LAMTOR1(晚期胞内体/溶酶体接头蛋白,MAPK以及mTOR激活蛋白1)是机体应对营养压力时重要的调控蛋白之一。公共开放基因表达数据库分析显示LAMTOR1在非酒精性脂肪肝炎(NASH)和肝癌中均异常高表达,显示LAMTOR1在NASH和肝癌发生发展中发挥重要作用,探索LAMTOR1在肝脏炎症恶性转化过程中调控的代谢机制具有重要意义。该研究中小鼠给予蛋氨酸胆碱缺乏(MCD)饮食饲养,肝脏组织的苏木精伊红(HE)染色结果显示小鼠肝脏炎症性损伤的成功构建。接下来利用蛋白免疫印迹实验验证了肝脏组织中LAMTOR1基因的特异性敲除以及一些LAMTOR1调控的蛋白变化。
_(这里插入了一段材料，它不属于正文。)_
-- ==== Sys2Proof/Machine/Dispatch.lean ====
section
/-! DEFINITION. The dispatch: one arm per instruction, each one direct call of its meaning. -/
namespace Sys2Proof.Machine
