-- ==== Sys2Proof/Machine/Step.lean ====
section
/-! DEFINITION. One step of the machine, and a state in which a given word is the next to issue. -/
namespace Sys2Proof.Machine

/-- One step: time passes, then one agent that may act does (log entry 1). -/
def step (s : State) : Host.Outcome State Fault Refusal := s.passTime.choose s.passTime.acts

/-- The machine with a team of the lease service queue on core 0 whose one gang of 16 lanes has formed a cohort that
stands at this word, of a clause of two words the second of which is `nop` (log entry 37). -/
def State.withFetchWord (s : State) (_nbits w : Nat) : State :=
  let t := s.nextId
  { s with
    nextId := t + 3
    teams := assocSet s.teams t
      { launch := 0, t := 0, lease := 0, tenant := none, xten := none, core := 0, paired := false, level := 2 }
    gangs := assocSet s.gangs (t + 1)
      { team := t, g := 0, core := 0, slot := 0, width := 16, nregs := 16
        lanes := List.replicate 16 { pc := ⟨0, 0⟩, level := 2 }
        cohorts := [(t + 2, { mask := 0xFFFF, hdr := 0, count := 2, cls := wordClass w % 4, tail := true, switches := 0,
                              words := [w, 0], span := 0xFFFF })] } }

end Sys2Proof.Machine
end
紧接着开展了基于超高效液相色谱-飞行时间质谱联用的肝脏组织代谢组学分析,以鉴定LAMTOR1肝脏特异性调控的重要代谢物。对检测到的134个代谢物进行多变量分析,主成分分析模型显示特异性敲除LAMTOR1对小鼠肝脏的代谢过程有明显的扰动。其中45个代谢物发生了显著性变化,表明敲除LAMTOR1可引起肝脏多条代谢通路紊乱。进一步分析显示,UDP-乙酰葡萄糖胺(UDP-GlcNAc)、S-腺苷蛋氨酸、S-腺苷高丝氨酸和三甲基赖氨酸等代谢物在LAMTOR1敲除(LAMTOR1^LKO)小鼠中明显上调,说明LAMTOR1与己糖胺合成通路和生物分子甲基化过程可能存在调控关系。另外,9-氧代十八碳二烯酸、二十碳五烯酸(EPA)和二十二碳六烯酸(DHA)等不饱和脂肪酸等代谢物水平在LAMTOR1^LKO小鼠中明显下降。接下来基于公共开放转录组数据库开展了基因表达相关性的预测分析,得到的相关系数R表征基因间的调控关系,R的绝对值接近或高于0.5属于中强相关,结果提示LAMTOR1可能负调控MAT1A (R=-0.47)基因,同时预测得到LAMTOR1与MGAT1 (R=0.47)和ADSL (R=0.59)等基因存在正调控关系。该研究将代谢组学方法应用于疾病机制研究,通过鉴定小鼠NASH模型中LAMTOR1特异性调控的代谢物,并结合基因表达相关性分析,揭示出LAMTOR1基因在非酒精性脂肪肝炎及恶性转化过程中可能调控的重要代谢通路,为后续NASH及NASH转化的肝癌发病机制和治疗研究提供理论基础。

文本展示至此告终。